What is a digital twin?

A digital twin is a digital representation of a physical object, person, or process, contextualized in a digital version of its environment. Digital twins can help an organization simulate real situations and their outcomes, ultimately allowing it to make better decisions.

A digital twin is a virtual replica of a physical object, person, or process that can be used to simulate its behavior to understand better how it works in real life. Digital twins are linked to real data sources from the environment, which means that the twin updates in real-time to reflect the original version. Digital twins also comprise a layer of behavioral insights and visualizations derived from data. When interconnected within one system, digital twins can form what’s known as an enterprise metaverse: a digital and often immersive environment that replicates and connects every aspect of an organization to optimize simulations, scenario planning, and decision-making.

There are a few different types of digital twins. First, there’s a product twin, which is a representation of a product. This digital twin can include products at various stages of the life cycle, from initial concept design and engineering through to full functionality—meaning you get live, real-time data on a product as if it’s in service. One great example of a product twin is something you probably already have in your pocket: Google Maps is a digital twin of the Earth’s surface. It links real-time data on traffic to help optimize your commute.

Other types of twins include production plant twins, which represent an entire manufacturing facility, or procurement and supply chain twins, also called network twins. And finally, infrastructure twins represent physical infrastructure such as a highway, a building, or even a stadium.

Digital twins have the potential to deliver more agile and resilient operations. And their potential isn’t lost on the CEO. McKinsey research indicates that 70 percent of C-suite technology executives at large enterprises are already exploring and investing in digital twins.

How do digital twins work?

Engineers extract data from many sources to create a digital twin of a physical asset. The most general approach is to attach sensors to physical products and feed the data to the digital twin. After the team collects and processes the data, they combine it with AI and ML algorithms. Once that’s done, they run it through virtual models that provide a solid testing ground for experimentation and analysis.

What is the difference between digital twins vs. simulation, you ask? Digital twins constantly exchange data between the real and the virtual. In contrast, simulations only take information from the physical one time without ever really having a back-and-forth.

What kind of value can digital twins bring to organizations?

One of the areas where digital twins can bring the most value is the reduction of time to market. Digital twins can allow for rapid iterations and optimizations of product designs—far faster than physically testing every single prototype. What’s more, digital twins can result in significant improvements in product quality. By simulating the product throughout the manufacturing process, it’s possible to identify flaws in the design much earlier.

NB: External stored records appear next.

-- ==== Sys2Proof/Certificates/Slice0/Obligations.lean ====
section
/-! DEFINITION. The statements for the provers, each from the rules of spec/ its docstring names. -/

/-! ### Terms the statements use -/

namespace Sys2Proof.Statements

open Sys2Proof.Machine Sys2Proof.Safety

/-- Field `x`, bits 11..8 (R101), by division. -/
def fx (w : Word) : RegIdx := ⟨w.toNat / 0x100 % 0x10, Nat.mod_lt _ (by decide)⟩

/-- Field `y`, bits 7..4 (R101). -/
def fy (w : Word) : RegIdx := ⟨w.toNat / 0x10 % 0x10, Nat.mod_lt _ (by decide)⟩

/-- Field `n`, bits 3..0 (R101). -/
def fn (w : Word) : Fin 16 := ⟨w.toNat % 0x10, Nat.mod_lt _ (by decide)⟩

/-- Field `nn`, bits 7..0 (R101). -/
def fnn (w : Word) : Byte := BitVec.ofNat 8 (w.toNat % 0x100)

/-- Field `nnn`, bits 11..0 (R101). -/
def fnnn (w : Word) : Addr12 := BitVec.ofNat 12 (w.toNat % 0x1000)

/-- A row of the table of R105: the words `w` with `w & mask == value` select it. -/
structure Row where
  /-- The mask. -/
  mask : Word
  /-- The match. -/
  value : Word
  /-- The instruction of a word that selects the row. -/
  instr : Word → Instr

/-- Whether a word selects a row. -/
def Row.selects (r : Row) (w : Word) : Bool := w &&& r.mask == r.value

/-- The 35 rows with the masks and matches of R105, in the precedence order of R104. -/
def rows : List Row :=
  [ ⟨0xFFFF, 0x0000, fun _ => .explicitHalt⟩,
    ⟨0xFFFF, 0x00E0, fun _ => .clearDisplay⟩,
    ⟨0xFFFF, 0x00EE, fun _ => .ret⟩,
    ⟨0xF000, 0x1000, fun w => .jump (fnnn w)⟩,
    ⟨0xF000, 0x2000, fun w => .call (fnnn w)⟩,
    ⟨0xF000, 0x3000, fun w => .skipIfEqImm (fx w) (fnn w)⟩,
    ⟨0xF000, 0x4000, fun w => .skipIfNeImm (fx w) (fnn w)⟩,
    ⟨0xF00F, 0x5000, fun w => .skipIfEqReg (fx w) (fy w)⟩,
    ⟨0xF000, 0x6000, fun w => .loadImm (fx w) (fnn w)⟩,
    ⟨0xF000, 0x7000, fun w => .addImm (fx w) (fnn w)⟩,
    ⟨0xF00F, 0x9000, fun w => .skipIfNeReg (fx w) (fy w)⟩,
    ⟨0xF000, 0xA000, fun w => .loadIndex (fnnn w)⟩,
    ⟨0xF000, 0xB000, fun w => .jumpIndexed (fnnn w)⟩,
    ⟨0xF000, 0xC000, fun w => .random (fx w) (fnn w)⟩,
    ⟨0xF000, 0xD000, fun w => .drawSprite (fx w) (fy w) (fn w)⟩ ] ++
  [ ⟨0xF00F, 0x8000, fun w => .move (fx w) (fy w)⟩,
    ⟨0xF00F, 0x8001, fun w => .or (fx w) (fy w)⟩,
    ⟨0xF00F, 0x8002, fun w => .and (fx w) (fy w)⟩,
    ⟨0xF00F, 0x8003, fun w => .xor (fx w) (fy w)⟩,
    ⟨0xF00F, 0x8004, fun w => .addWithCarry (fx w) (fy w)⟩,
    ⟨0xF00F, 0x8005, fun w => .subWithBorrow (fx w) (fy w)⟩,
    ⟨0xF00F, 0x8006, fun w => .shiftRight (fx w) (fy w)⟩,
    ⟨0xF00F, 0x8007, fun w => .reverseSub (fx w) (fy w)⟩,
    ⟨0xF00F, 0x800E, fun w => .shiftLeft (fx w) (fy w)⟩ ] ++
  [ ⟨0xF0FF, 0xE09E, fun w => .skipIfKeyDown (fx w)⟩,
    ⟨0xF0FF, 0xE0A1, fun w => .skipIfKeyUp (fx w)⟩,
    ⟨0xF0FF, 0xF007, fun w => .getDelay (fx w)⟩,
    ⟨0xF0FF, 0xF00A, fun w => .waitForKey (fx w)⟩,
    ⟨0xF0FF, 0xF015, fun w => .setDelay (fx w)⟩,
    ⟨0xF0FF, 0xF018, fun w => .setSound (fx w)⟩,
    ⟨0xF0FF, 0xF01E, fun w => .addToIndex (fx w)⟩,
    ⟨0xF0FF, 0xF029, fun w => .spriteAddress (fx w)⟩,
    ⟨0xF0FF, 0xF033, fun w => .storeBcd (fx w)⟩,
    ⟨0xF0FF, 0xF055, fun w => .storeRegisters (fx w)⟩,
    ⟨0xF0FF, 0xF065, fun w => .loadRegisters (fx w)⟩ ]

/-- The encoding of one row: every word the row selects decodes to its instruction. -/
def Encoded (mask value : Word) (instr : Word → Instr) : Prop :=
  ∀ w : Word, w &&& mask = value → decodeWord w = instr w

/-- What a flag-writing register operation with destination `x` leaves (R32): `VF` holds the flag, also
where `x` is `VF`; any other destination holds the result; no other register and nothing else changes
but `pc`. -/
def FlagWrite (s t : State) (x : RegIdx) (result : Nat) (flag : Prop) : Prop :=
  (flag → t.v[vF] = 1) ∧ (¬flag → t.v[vF] = 0) ∧ (x ≠ vF → t.v[x].toNat = result) ∧
    (∀ k : RegIdx, k ≠ x → k ≠ vF → t.v[k] = s.v[k]) ∧ t = { s with v := t.v, pc := s.pc + 2 }

/-- The state an error leaves (R330): `halted` and `stop` and nothing else. -/
def errorState (s : State) (kind : ErrorKind) (ctx : Word) : State :=
  { s with halted := true, stop := .error kind ctx }

/-- Whether a pixel of the display lies under a 1 bit of the sprite of draw-sprite: some bit `7 - dc` of
the byte at `I + dr` is 1 and wraps to column `c`, row `r` (R270, R272). -/
def Covered (s : State) (x y : RegIdx) (n : Fin 16) (c r : Nat) : Prop :=
  ∃ dc < 8, ∃ dr < n.val, (s.mem.read (s.dataAddr dr)).getLsbD (7 - dc) = true ∧
    (s.v[x].toNat % 64 + dc) % 64 = c ∧ (s.v[y].toNat % 32 + dr) % 32 = r

/-- The registers an instruction may write: its destinations and, for a flag writer, `VF` (R32). -/
def mayWrite : Instr → RegIdx → Prop
  | .loadImm x _, k | .addImm x _, k | .move x _, k | .or x _, k | .and x _, k | .xor x _, k
  | .random x _, k | .getDelay x, k => k = x
  | .addWithCarry x _, k | .subWithBorrow x _, k | .shiftRight x _, k | .reverseSub x _, k
  | .shiftLeft x _, k => k = x ∨ k = vF
  | .drawSprite _ _ _, k => k = vF
  | .loadRegisters x, k => k.val ≤ x.val
  | _, _ => False

/-- The addresses an instruction stores to (R81), by the model's own effective address. -/
def storesAt (s : State) : Instr → Nat → Prop
  | .storeBcd _, a => ∃ k < 3, a = s.dataAddr k
  | .storeRegisters x, a => ∃ k ≤ x.val, a = s.dataAddr k
  | _, _ => False

/-- How many bytes an instruction accesses through `I` (R80, R81). -/
def accessed : Instr → Nat
  | .drawSprite _ _ n => n.val
  | .storeBcd _ => 3
  | .storeRegisters x | .loadRegisters x => x.val + 1
  | _ => 0

/-- The byte at an address after a store: the digit, or the register, stored there (R234, R235), and the
byte as before where nothing is stored. -/
def byteAfter (s : State) (i : Instr) (a : Nat) : Byte :=
  match i with
  | .storeBcd x =>
    if a = s.dataAddr 0 then BitVec.ofNat 8 (s.v[x].toNat / 100)
    else if a = s.dataAddr 1 then BitVec.ofNat 8 (s.v[x].toNat / 10 % 10)
    else if a = s.dataAddr 2 then BitVec.ofNat 8 (s.v[x].toNat % 10)
    else s.mem.read a
  | .storeRegisters x =>
    if h : s.dataAddr 0 ≤ a ∧ a - s.dataAddr 0 ≤ x.val then s.v[a - s.dataAddr 0]'(by omega)
    else s.mem.read a
  | _ => s.mem.read a

/-- The number of each kind of error, by the table of R329. -/
def errorNumber : ErrorKind → Nat
  | .addressOutOfRange => 1
  | .unknownOpcode => 2
  | .stackOverflow => 3
  | .stackUnderflow => 4
  | .dataAddressOutOfRange => 5
  | .keyIndexOutOfRange => 6

/-- The next `pc` of an instruction that raises no error, by the table of R324: the jumps to their
targets, the skips by 4 where their condition holds, explicit-halt and wait-for-key nowhere, everything
else by 2. -/
def nextPc (s : State) : Instr → Nat
  | .skipIfEqImm x nn => if s.v[x] = nn then s.pc.toNat + 4 else s.pc.toNat + 2
  | .skipIfNeImm x nn => if s.v[x] ≠ nn then s.pc.toNat + 4 else s.pc.toNat + 2
  | .skipIfEqReg x y => if s.v[x] = s.v[y] then s.pc.toNat + 4 else s.pc.toNat + 2
  | .skipIfNeReg x y => if s.v[x] ≠ s.v[y] then s.pc.toNat + 4 else s.pc.toNat + 2
  | .skipIfKeyDown x => if s.keys.toList[s.v[x].toNat]? = some true then s.pc.toNat + 4 else s.pc.toNat + 2
  | .skipIfKeyUp x => if s.keys.toList[s.v[x].toNat]? = some false then s.pc.toNat + 4 else s.pc.toNat + 2
  | .jump nnn | .call nnn => nnn.toNat
  | .ret => ((s.stack.toList[s.sp.val - 1]?).getD 0).toNat
  | .jumpIndexed nnn => nnn.toNat + s.v[(0 : RegIdx)].toNat
  | .explicitHalt | .waitForKey _ | .unknownOpcode _ => s.pc.toNat
  | _ => s.pc.toNat + 2

/-- A timer one tick later (R327), on numbers: one less, never below 0. -/
def Ticked (before after : Byte) : Prop := after.toNat = before.toNat - 1

/-- The cause of each error in a step that starts in `s`, and its context (R329, R333): a fetch past the
end of memory; a word no rule matches; a call with 16 slots taken; a return with none; a data access
whose last address is above 0xFFF; a key number above 0x0F. -/
def ErrorCause (s : State) (ctx : Word) : ErrorKind → Prop
  | .addressOutOfRange => s.pc.toNat + 1 ≥ 4096 ∧ ctx = s.pc
  | .unknownOpcode => AtInstr s (.unknownOpcode ctx)
  | .stackOverflow => (∃ nnn, AtInstr s (.call nnn)) ∧ s.sp.val = 16 ∧ ctx = s.pc
  | .stackUnderflow => AtInstr s .ret ∧ s.sp.val = 0 ∧ ctx = s.pc
  | .dataAddressOutOfRange => ∃ i, AtInstr s i ∧ accessed i ≠ 0 ∧
      0xFFF < s.dataAddr (accessed i - 1) ∧ ctx = s.i
  | .keyIndexOutOfRange => ∃ x, (AtInstr s (.skipIfKeyDown x) ∨ AtInstr s (.skipIfKeyUp x)) ∧
      0x0F < s.v[x].toNat ∧ ctx.toNat = s.v[x].toNat

end Sys2Proof.Statements

/-! ### Decode and encode -/

section
open Sys2Proof Sys2Proof.Machine Sys2Proof.Safety Sys2Proof.Statements

/-- R104: decode is the first match of the precedence list, and unknown-opcode where none matches. -/
def Obligations.DecodeIsFirstMatchOfPrecedenceList : Prop :=
  ∀ w : Word, decodeWord w =
    match rows.find? (fun r => r.selects w) with
    | some r => r.instr w
    | none => .unknownOpcode w

/-- 30_encoding.md R105, its derived sentence: a word that selects a row decodes to that row's instruction,
whatever other rows there are, and no word selects two rows; so the rows may be tested in any order, and
where none matches the word is unknown-opcode. -/
def Obligations.TableRowsAreDisjoint : Prop :=
  (∀ r ∈ rows, ∀ w : Word, r.selects w = true → decodeWord w = r.instr w) ∧
  (∀ w : Word, (∀ r ∈ rows, r.selects w = false) → decodeWord w = .unknownOpcode w) ∧
  rows.Pairwise fun a b => ∀ w : Word, ¬(a.selects w = true ∧ b.selects w = true)

/-- 30_encoding.md R106, its derived count by high nibble: the words that decode to unknown-opcode are
exactly those of the unknown space, and every word decodes to a well-formed instruction. -/
def Obligations.UnknownOpcodeIsTheUnknownSpace : Prop :=
  ∀ w : Word, (decodeWord w).wellFormed = true ∧
    (decodeWord w = .unknownOpcode w ↔ unknownWord w = true) ∧
    (unknownWord w = true ↔ ∀ r ∈ rows, r.selects w = false)

/-- Decode and encode agree on every well-formed instruction, as a word and as bytes with others after
them (30_encoding.md R100, R104, R105; 20_memory.md R78). -/
def Obligations.DecodeInvertsEncode : Prop :=
  ∀ (i : Instr), i.wellFormed = true →
    decodeWord (encode i) = i ∧
      ∀ rest : List Byte, decodeBytes (encodeBytes i ++ rest) = .ok (i, rest)

/-- Every word is the encoding of the instruction it decodes to (30_encoding.md R103, R105). -/
def Obligations.EncodeInvertsDecode : Prop :=
  ∀ w : Word, encode (decodeWord w) = w

/-- Words written out from the patterns of R105 decode to their instructions (30_encoding.md R105,
95_test_vectors.md section 2). -/
def Obligations.SampleWordsDecodeAsWritten : Prop :=
  decodeWord 0x0000 = .explicitHalt ∧ decodeWord 0x00EE = .ret ∧ decodeWord 0x10E0 = .jump 0x0E0 ∧
    decodeWord 0x5120 = .skipIfEqReg 1 2 ∧ decodeWord 0x800E = .shiftLeft 0 0 ∧
    decodeWord 0xD12F = .drawSprite 1 2 15 ∧ decodeWord 0xE5A1 = .skipIfKeyUp 5 ∧
    decodeWord 0xFF65 = .loadRegisters 15 ∧ decodeWord 0x5121 = .unknownOpcode 0x5121

/-! ### Registers and arithmetic (41_alu.md) -/

/-- R181, R182: load-imm and add-imm, with their encodings; no flag, nothing else changes. -/
def Obligations.ImmediatesWriteTheirRegister : Prop :=
  Encoded 0xF000 0x6000 (fun w => .loadImm (fx w) (fnn w)) ∧
  Encoded 0xF000 0x7000 (fun w => .addImm (fx w) (fnn w)) ∧
  ∀ (x : RegIdx) (nn : Byte) (s : State),
    exec (.loadImm x nn) s = .next { s with v := s.v.set x nn, pc := s.pc + 2 } ∧
    exec (.addImm x nn) s = .next { s with
      v := s.v.set x (BitVec.ofNat 8 ((s.v[x].toNat + nn.toNat) % 256)), pc := s.pc + 2 }

/-- R183 to R186: move, or, and, xor, with their encodings; no flag, nothing else changes. -/
def Obligations.MovesAndLogicWriteTheirRegister : Prop :=
  Encoded 0xF00F 0x8000 (fun w => .move (fx w) (fy w)) ∧
  Encoded 0xF00F 0x8001 (fun w => .or (fx w) (fy w)) ∧
  Encoded 0xF00F 0x8002 (fun w => .and (fx w) (fy w)) ∧
  Encoded 0xF00F 0x8003 (fun w => .xor (fx w) (fy w)) ∧
  ∀ (x y : RegIdx) (s : State),
    exec (.move x y) s = .next { s with v := s.v.set x s.v[y], pc := s.pc + 2 } ∧
    exec (.or x y) s = .next { s with v := s.v.set x (s.v[x] ||| s.v[y]), pc := s.pc + 2 } ∧
    exec (.and x y) s = .next { s with v := s.v.set x (s.v[x] &&& s.v[y]), pc := s.pc + 2 } ∧
    exec (.xor x y) s = .next { s with v := s.v.set x (s.v[x] ^^^ s.v[y]), pc := s.pc + 2 }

Finally, by mirroring a product in service, it’s possible to create a single source of truth for how the design is functioning, allowing for real-time adjustment or redesign.

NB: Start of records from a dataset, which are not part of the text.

-- ==== Sys2Proof/Laws/Decode.lean ====
section
/-! SUPPORT. The fields of the words the encoder writes, the fields behind a mask of R105, and the two
bytes of a word. -/

namespace Sys2Proof

/-! ### Fields as numbers -/

theorem toNat_bits (w : Word) (lo width : Nat) : (bits w lo width).toNat = w.toNat / 2 ^ lo % 2 ^ width := by
  simp [bits, Nat.shiftRight_eq_div_pow]

theorem opField_eq (w : Word) : opField w = w.toNat / 0x1000 := by
  have := w.isLt
  rw [opField, toNat_bits]
  omega

theorem xField_val (w : Word) : (xField w).val = w.toNat / 0x100 % 0x10 := toNat_bits w 8 4

theorem yField_val (w : Word) : (yField w).val = w.toNat / 0x10 % 0x10 := toNat_bits w 4 4

theorem nField_val (w : Word) : (nField w).val = w.toNat % 0x10 :=
  (toNat_bits w 0 4).trans (by simp)

theorem nnField_toNat (w : Word) : (nnField w).toNat = w.toNat % 0x100 :=
  (toNat_bits w 0 8).trans (by simp)

theorem nnnField_toNat (w : Word) : (nnnField w).toNat = w.toNat % 0x1000 :=
  (toNat_bits w 0 12).trans (by simp)

/-! ### Words the encoder writes, as numbers -/

theorem toNat_append' {m n : Nat} (a : BitVec m) (b : BitVec n) :
    (a ++ b).toNat = a.toNat * 2 ^ n + b.toNat := by
  rw [BitVec.toNat_append, Nat.shiftLeft_eq, Nat.mul_comm, ← Nat.two_pow_add_eq_or_of_lt b.isLt]

@[simp] theorem nibble_toNat (x : Fin 16) : (nibble x).toNat = x.val := rfl

theorem wordNnn_toNat (op : BitVec 4) (nnn : Addr12) :
    (wordNnn op nnn).toNat = op.toNat * 0x1000 + nnn.toNat := toNat_append' op nnn

theorem wordXnn_toNat (op : BitVec 4) (x : RegIdx) (nn : Byte) :
    (wordXnn op x nn).toNat = op.toNat * 0x1000 + x.val * 0x100 + nn.toNat := by
  have h : (wordXnn op x nn).toNat = ((op ++ nibble x) ++ nn).toNat := rfl
  rw [h, toNat_append', toNat_append', nibble_toNat]
  omega

theorem wordXyn_toNat (op : BitVec 4) (x y : RegIdx) (n : BitVec 4) :
    (wordXyn op x y n).toNat = op.toNat * 0x1000 + x.val * 0x100 + y.val * 0x10 + n.toNat := by
  have h : (wordXyn op x y n).toNat = ((op ++ nibble x) ++ (nibble y ++ n)).toNat := rfl
  rw [h, toNat_append', toNat_append', toNat_append', nibble_toNat, nibble_toNat]
  omega

/-! ### The fields of the words the encoder writes -/

@[simp] theorem opField_wordNnn (op : BitVec 4) (nnn : Addr12) : opField (wordNnn op nnn) = op.toNat := by
  have := nnn.isLt
  rw [opField_eq, wordNnn_toNat]
  omega

@[simp] theorem nnnField_wordNnn (op : BitVec 4) (nnn : Addr12) : nnnField (wordNnn op nnn) = nnn := by
  have := nnn.isLt
  apply BitVec.eq_of_toNat_eq
  rw [nnnField_toNat, wordNnn_toNat]
  omega

@[simp] theorem opField_wordXnn (op : BitVec 4) (x : RegIdx) (nn : Byte) :
    opField (wordXnn op x nn) = op.toNat := by
  have := nn.isLt
  rw [opField_eq, wordXnn_toNat]
  omega

@[simp] theorem xField_wordXnn (op : BitVec 4) (x : RegIdx) (nn : Byte) : xField (wordXnn op x nn) = x := by
  have := nn.isLt
  apply Fin.ext
  rw [xField_val, wordXnn_toNat]
  omega

@[simp] theorem nnField_wordXnn (op : BitVec 4) (x : RegIdx) (nn : Byte) : nnField (wordXnn op x nn) = nn := by
  have := nn.isLt
  apply BitVec.eq_of_toNat_eq
  rw [nnField_toNat, wordXnn_toNat]
  omega

@[simp] theorem opField_wordXyn (op : BitVec 4) (x y : RegIdx) (n : BitVec 4) :
    opField (wordXyn op x y n) = op.toNat := by
  have := n.isLt
  rw [opField_eq, wordXyn_toNat]
  omega

@[simp] theorem xField_wordXyn (op : BitVec 4) (x y : RegIdx) (n : BitVec 4) :
    xField (wordXyn op x y n) = x := by
  have := n.isLt
  apply Fin.ext
  rw [xField_val, wordXyn_toNat]
  omega

@[simp] theorem yField_wordXyn (op : BitVec 4) (x y : RegIdx) (n : BitVec 4) :
    yField (wordXyn op x y n) = y := by
  have := n.isLt
  apply Fin.ext
  rw [yField_val, wordXyn_toNat]
  omega

@[simp] theorem nField_wordXyn (op : BitVec 4) (x y : RegIdx) (n : BitVec 4) :
    nField (wordXyn op x y n) = n.toFin := by
  have := n.isLt
  apply Fin.ext
  rw [nField_val, wordXyn_toNat]
  show _ = n.toNat
  omega

/-! ### Masks: which fields a match under a mask of R105 fixes -/

/-- Under the mask 0xF000 a match fixes the high nibble. -/
theorem mask_op_iff (w c : Word) :
    w &&& 0xF000#16 = c ↔ w.toNat / 0x1000 * 0x1000 = c.toNat := by
  have h : w &&& 0xF000#16 = (w >>> 12) <<< 12 := by
    ext i hi
    simp only [BitVec.getElem_and, BitVec.getElem_shiftLeft, BitVec.getElem_ushiftRight]
    interval_cases i <;> simp
  have := w.isLt
  rw [← BitVec.toNat_inj, h, BitVec.toNat_shiftLeft, BitVec.toNat_ushiftRight,
    Nat.shiftRight_eq_div_pow, Nat.shiftLeft_eq]
  omega

/-- A mask of the high nibble and of the `k` low bits, as the sum of the two parts. -/
theorem toNat_mask_low (w : Word) (k : Nat) (hk : k ≤ 12) :
    (w &&& (0xF000#16 ||| BitVec.ofNat 16 (2 ^ k - 1))).toNat =
      w.toNat / 0x1000 * 0x1000 + w.toNat % 2 ^ k := by
  have hpow : 2 ^ k ≤ 2 ^ 12 := Nat.pow_le_pow_right (by decide) hk
  have hlow : (w &&& BitVec.ofNat 16 (2 ^ k - 1)).toNat = w.toNat % 2 ^ k := by
    rw [BitVec.toNat_and, BitVec.toNat_ofNat, Nat.mod_eq_of_lt (by omega),
      Nat.and_two_pow_sub_one_eq_mod]
  have hhigh := (mask_op_iff w _).1 rfl
  have hdisj : (w &&& 0xF000#16) &&& (w &&& BitVec.ofNat 16 (2 ^ k - 1)) = 0#16 := by
    interval_cases k <;> (ext i hi; interval_cases i <;> simp)
  have hor : w &&& (0xF000#16 ||| BitVec.ofNat 16 (2 ^ k - 1)) =
      (w &&& 0xF000#16) ||| (w &&& BitVec.ofNat 16 (2 ^ k - 1)) := by
    ext i hi
    simp only [BitVec.getElem_and, BitVec.getElem_or, Bool.and_or_distrib_left]
  have := w.isLt
  have := Nat.mod_lt w.toNat (Nat.two_pow_pos k)
  rw [hor, ← BitVec.add_eq_or_of_and_eq_zero _ _ hdisj, BitVec.toNat_add, hlow, ← hhigh]
  omega

/-- Under the mask 0xF00F a match fixes the high and the low nibble. -/
theorem mask_op_n_iff (w c : Word) :
    w &&& 0xF00F#16 = c ↔ w.toNat / 0x1000 * 0x1000 + w.toNat % 0x10 = c.toNat := by
  rw [← BitVec.toNat_inj]
  exact Eq.congr_left (toNat_mask_low w 4 (by decide))

/-- Under the mask 0xF0FF a match fixes the high nibble and the low byte. -/
theorem mask_op_nn_iff (w c : Word) :
    w &&& 0xF0FF#16 = c ↔ w.toNat / 0x1000 * 0x1000 + w.toNat % 0x100 = c.toNat := by
  rw [← BitVec.toNat_inj]
  exact Eq.congr_left (toNat_mask_low w 8 (by decide))

/-! ### Bytes -/

/-- The two bytes of a word, put together again (R78). -/
theorem beWord_beBytes (w : Word) : beWord (bits w 8 8) (bits w 0 8) = w := by
  have := w.isLt
  apply BitVec.eq_of_toNat_eq
  have h : (beWord (bits w 8 8) (bits w 0 8)).toNat = (bits w 8 8 ++ bits w 0 8).toNat := rfl
  rw [h, toNat_append', toNat_bits, toNat_bits]
  omega

/-- Bytes in memory order decode as the word they make up. -/
theorem decodeBytes_beBytes (w : Word) (rest : List Byte) :
    decodeBytes (beBytes w ++ rest) = .ok (decodeWord w, rest) := by
  simp [beBytes, decodeBytes, beWord_beBytes]

end Sys2Proof
end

Examples of how digital twins have been used in manufacturing systems:

  1. Bridgestone's digital twin technology: Bridgestone, a global leader in tire manufacturing, uses digital twin technology to understand the impact of various factors like driving style and speed on tire performance and durability. This allows them to advise operators on preventing breakdowns and increasing tire lifespan.
  2. Siemens' digital twin for gas turbine production: When Siemens acquired Rolls-Royce's energy gas turbine business, they introduced the SGT-A65 aero-derivative gas turbine. To predict performance, forecast KPIs, and evaluate investment options, Siemens used digital twin technology to visualize the entire production and maintenance process, including supply chain logistics.
  3. Anheuser-Busch InBev: A brewing and supply chain digital twin enables brewers to adjust inputs based on active conditions and can automatically compensate for production bottlenecks (for instance, when vats are full).
  4. SoFi Stadium. To help optimize stadium management and operations, a digital twin aggregates multiple data sources including information about the stadium’s structure and real-time football data.
  5. Space Force: This branch of the US Armed Forces is creating a digital twin of space, including replicas of extraterrestrial bodies and satellites.
  6. SpaceX: A digital twin of the Space X’s Dragon capsule spacecraft enables operators to monitor and adjust trajectories, loads, and propulsion systems, intending to maximize safety and reliability during transport.
  7. Emirates Team New Zealand: A digital twin of sailing environments, boats, and crew members enables Emirates Team New Zealand to test boat designs without actually building them. This has allowed the champion sailing team to evaluate thousands—rather than just hundreds—of hydrofoil designs.

These examples demonstrate how digital twins are transforming remote monitoring in manufacturing by providing real-time insights, enabling proactive maintenance, and allowing centralized control of geographically dispersed assets and processes.

An organization with a healthy digital-twin network can layer on additional technologies required to create an enterprise metaverse. A retailer could, for instance, connect the digital twin of its retail store to the digital twins of its warehouses, supply chain, call center, and more until every part of the organization has been replicated.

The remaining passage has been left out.